Your answer should be only the lines below from the one with "(transactionCommands s.page bits)))" to the one with "t.sdo.length = bytes.length", repeated exactly, ends included.

THE INPUT:
##############################
/-- A command transaction is refused as R159 and the order of R138 and R146 give: nothing at all in a device reset,
discarded in a jam unless it is READ-ERROR, CLEAR-ERROR or DEVICE-RESET, then BUSY, then UNKNOWN-CMD, then SHORT-FRAME,
and BAD-PORT where PARK, UNPARK, RESTART, REARM, PORT-RESET, CANCEL or CLEAR-FINDINGS names a port outside 0 to 47. Each
but the first is an access. -/
def Obligations.CommandsAreRefusedInOrder : Prop :=
  ∀ (c : Instr) (bytes : List Byte) (s : State), commandBytes c = some bytes →
    let s0 := { s with transfer := none }
    let passes := ∃ op rest, bytes = op :: rest ∧ op ∈ [0x06#8, 0x07#8, 0x0F#8]
    (s.busy = some .deviceReset → exec c s = .next s0)
    ∧ (s.busy ≠ some .deviceReset → s.errors.jammed = true → ¬ passes → exec c s = .next s0.countAccess)
    ∧ (s.busy ≠ some .deviceReset → s.busy ≠ none → (s.errors.jammed = false ∨ passes) →
      exec c s = .next (s0.refuse .busy none).countAccess)
    ∧ (s.takesHost →
      (bytes = [] → exec c s = .next (s0.refuse .shortFrame none).countAccess)
      ∧ ∀ op rest, bytes = op :: rest →
        (operandsNeeded s.page op.toNat = none → exec c s = .next (s0.refuse .unknownCmd none).countAccess)
        ∧ (∀ n, operandsNeeded s.page op.toNat = some n → rest.length < n →
          exec c s = .next (s0.refuse .shortFrame none).countAccess)
        ∧ ∀ (b : Byte) extra, rest = b :: extra → 48 ≤ b.toNat →
          ((s.page = false ∧ op ∈ [0x10#8, 0x11#8, 0x12#8, 0x13#8, 0x14#8]) ∨ (s.page = true ∧ op ∈ [0x11#8, 0x13#8])) →
          exec c s = .next (s0.refuse .badPort none).countAccess)

/-- A data transaction is judged once, at its control byte, and a judgment other than taken holds for each of its bytes:
BUSY raises one error, and a discarded byte reads 00h and writes nothing. Each byte discarded as BUSY or in a jam is an
access; a byte of a transaction that a device reset has ended, or that was begun in one, is none, which is
notes/assumptions/24.md (DEDUCED). That the one
BUSY error is raised at the first data byte, and none by a transaction without one, is notes/assumptions/6.md (DEDUCED).
A transaction's bits are read as bytes, most significant bit first; bits 7 and 6 of the first give its kind; a byte cut
short is discarded, but one of a DATA-READ has been fetched; without a whole control byte there is no transaction: that
a transaction is given as its list of bits, and what none is, is notes/assumptions/28.md (DEDUCED). On the pins a
transaction lasts from the falling of CSn to its rising; SCK is low as it begins, and with CSn high its edges are none;
each rising edge of SCK samples one bit of SDI and leaves SDO; each falling edge samples nothing and gives SDO the next
bit of the byte that a reading transaction shifts out, 00h where a DATA-READ was not taken: a byte cut short shows its
first bits. So clocked, a transaction does what its commands do one after another, and SDO gives each byte read, most
significant bit first. That a byte of a DATA-READ begins with the falling edge that gives its first bit, and that an edge
acts at once, is notes/assumptions/39.md (DEDUCED). -/
def Obligations.DataTransactionsAreJudgedOnce : Prop :=
  (∀ (s : State) (j : Judgment),
    j = (if s.busy = some .deviceReset then .inReset else if s.errors.jammed then .jammed
      else if s.busy ≠ none then .busy else .taken) →
    exec (.dataRead .control) s =
      .next { s with sdo := [], transfer := some { write := false, judgment := j, raised := false, fetched := none } }
    ∧ exec (.dataWrite .control) s =
      .next { s with transfer := some { write := true, judgment := j, raised := false, fetched := none } }
    ∧ ∀ (tr : Transfer) (v : Byte), s.transfer = some tr →
      let raised := if tr.raised then s else
        { s.report .busy .command none with transfer := some { tr with raised := true } }
      (tr.write = true ∨ tr.judgment ≠ .taken → exec (.dataRead .fetch) s = .next s)
      ∧ (tr.write = false →
        (tr.judgment = .busy → exec (.dataRead .byte) s = .next { raised with sdo := s.sdo ++ [0x00#8] }.countAccess)
        ∧ (tr.judgment = .jammed → exec (.dataRead .byte) s = .next { s with sdo := s.sdo ++ [0x00#8] }.countAccess)
        ∧ (tr.judgment = .inReset → exec (.dataRead .byte) s = .next { s with sdo := s.sdo ++ [0x00#8] }))
      ∧ (tr.write = true →
        (tr.judgment = .busy → exec (.dataWrite (.byte v)) s = .next raised.countAccess)
        ∧ (tr.judgment = .jammed → exec (.dataWrite (.byte v)) s = .next s.countAccess)
        ∧ (tr.judgment = .inReset → exec (.dataWrite (.byte v)) s = .next s)))
  ∧ (∀ (page1 : Bool) (control : Byte) (bytes : List Byte) (cut : List Bool), cut.length < 8 →
       let bitsOf (b : Byte) : List Bool :=
         [b.getLsbD 7, b.getLsbD 6, b.getLsbD 5, b.getLsbD 4, b.getLsbD 3, b.getLsbD 2, b.getLsbD 1, b.getLsbD 0]
       let commands := transactionCommands page1 ((control :: bytes).flatMap bitsOf ++ cut)
       let kind := (control.getLsbD 7, control.getLsbD 6)
       (kind = (false, false) → ∃ c, commands = [c] ∧ commandBytes c = some bytes)
       ∧ (kind = (false, true) → commands = .dataWrite .control :: bytes.map fun b => .dataWrite (.byte b))
       ∧ (kind = (true, false) →
         commands = .dataRead .control :: (bytes.flatMap fun _ => [.dataRead .fetch, .dataRead .byte])
           ++ if cut = [] then [] else [.dataRead .fetch])
       ∧ (kind = (true, true) → commands = [.statusRead bytes.length])
       ∧ transactionCommands page1 cut = [])
  ∧ (∀ (s : State) (bits : List Bool),
      s.clockIn bits = { s with pending := s.pending ++ transactionCommands s.page bits })
  ∧ (∀ s : State, s.serial.selected = false →
      s.edge .csnFalls =
        { s with
          transfer := none
          serial :=
            { selected := true, sck := false, bytes := [], bits := [], image := [], out := [], ended := false } }
      ∧ (∀ sdi, s.edge (.sckRises sdi) = s) ∧ s.edge .sckFalls = s ∧ s.edge .csnRises = s)
  ∧ (∀ s : State, s.serial.selected = true → s.serial.bits.length < 8 →
      let bitsOf (b : Byte) : List Bool :=
        [b.getLsbD 7, b.getLsbD 6, b.getLsbD 5, b.getLsbD 4, b.getLsbD 3, b.getLsbD 2, b.getLsbD 1, b.getLsbD 0]
      let sampled (t : Serial) : List Bool := t.bytes.flatMap bitsOf ++ t.bits
      let begins := s.serial.bits = []
      let shifts (transfer : Option Transfer) (out : List Bool) : Prop :=
        s.edge .sckFalls =
          { s with transfer := transfer, serial := { s.serial with sck := false, out := s.serial.out ++ out } }
      let bitOf (b : Byte) : Bool := (bitsOf b).getD s.serial.bits.length false
      s.edge .csnFalls = s
      ∧ (s.serial.sck = true → ∀ sdi, s.edge (.sckRises sdi) = s)
      ∧ (s.serial.sck = false → s.edge .sckFalls = s)
      ∧ (s.serial.sck = false → ∀ sdi,
        let t := (s.edge (.sckRises sdi)).serial
        sampled t = sampled s.serial ++ [sdi] ∧ t.bits.length < 8
        ∧ t.sck = true ∧ t.selected = true ∧ t.out = s.serial.out ∧ t.ended = s.serial.ended)
      ∧ (s.serial.sck = true →
        (s.serial.bytes = [] → s.transfer = none → shifts none [])
        ∧ ∀ (control : Byte) (bytes : List Byte), s.serial.bytes = control :: bytes →
          (control.getLsbD 7 = false → (∀ tr, s.transfer = some tr → tr.write = true) → shifts s.transfer [])
          ∧ (control.getLsbD 7 = true → control.getLsbD 6 = true → s.transfer = none →
            shifts none [bitOf (s.serial.image.getD bytes.length 0x00#8)])
          ∧ (∀ tr, control.getLsbD 7 = true → control.getLsbD 6 = false → s.transfer = some tr → tr.write = false →
            (tr.judgment ≠ .taken → shifts s.transfer [false])
            ∧ (tr.judgment = .taken →
              let v := tr.fetched.getD (s.readValue, s.readHoldAfter)
              (begins → shifts (some { tr with fetched := some v }) [bitOf v.1])
              ∧ (¬ begins → shifts s.transfer [bitOf v.1])))))
  ∧ (∀ (s : State) (bits : List Bool), s.serial.selected = false →
      SameButUnderWay (s.edges (transactionEdges bits))
        (({ s with serial := Serial.idle } : State).runAll (transactionCommands s.page bits)))
  ∧ ∀ (s : State) (control : Byte) (bytes : List Byte) (cut : List Bool),
      s.serial.selected = false → control.getLsbD 7 = true → bytes ≠ [] → cut.length < 8 →
      let bitsOf (b : Byte) : List Bool :=
        [b.getLsbD 7, b.getLsbD 6, b.getLsbD 5, b.getLsbD 4, b.getLsbD 3, b.getLsbD 2, b.getLsbD 1, b.getLsbD 0]
      let t := s.edges (transactionEdges ((control :: bytes).flatMap bitsOf ++ cut))
      t.sdo.length = bytes.length ∧ t.serial.out.take (8 * bytes.length) = t.sdo.flatMap bitsOf
      ∧ t.serial.out.length = 8 * bytes.length + cut.length + 1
##############################
RESPONSE TO THIS TASK:
        (({ s with serial := Serial.idle } : State).runAll (transactionCommands s.page bits)))
  ∧ ∀ (s : State) (control : Byte) (bytes : List Byte) (cut : List Bool),
      s.serial.selected = false → control.getLsbD 7 = true → bytes ≠ [] → cut.length < 8 →
      let bitsOf (b : Byte) : List Bool :=
        [b.getLsbD 7, b.getLsbD 6, b.getLsbD 5, b.getLsbD 4, b.getLsbD 3, b.getLsbD 2, b.getLsbD 1, b.getLsbD 0]
      let t := s.edges (transactionEdges ((control :: bytes).flatMap bitsOf ++ cut))
      t.sdo.length = bytes.length ∧ t.serial.out.take (8 * bytes.length) = t.sdo.flatMap bitsOf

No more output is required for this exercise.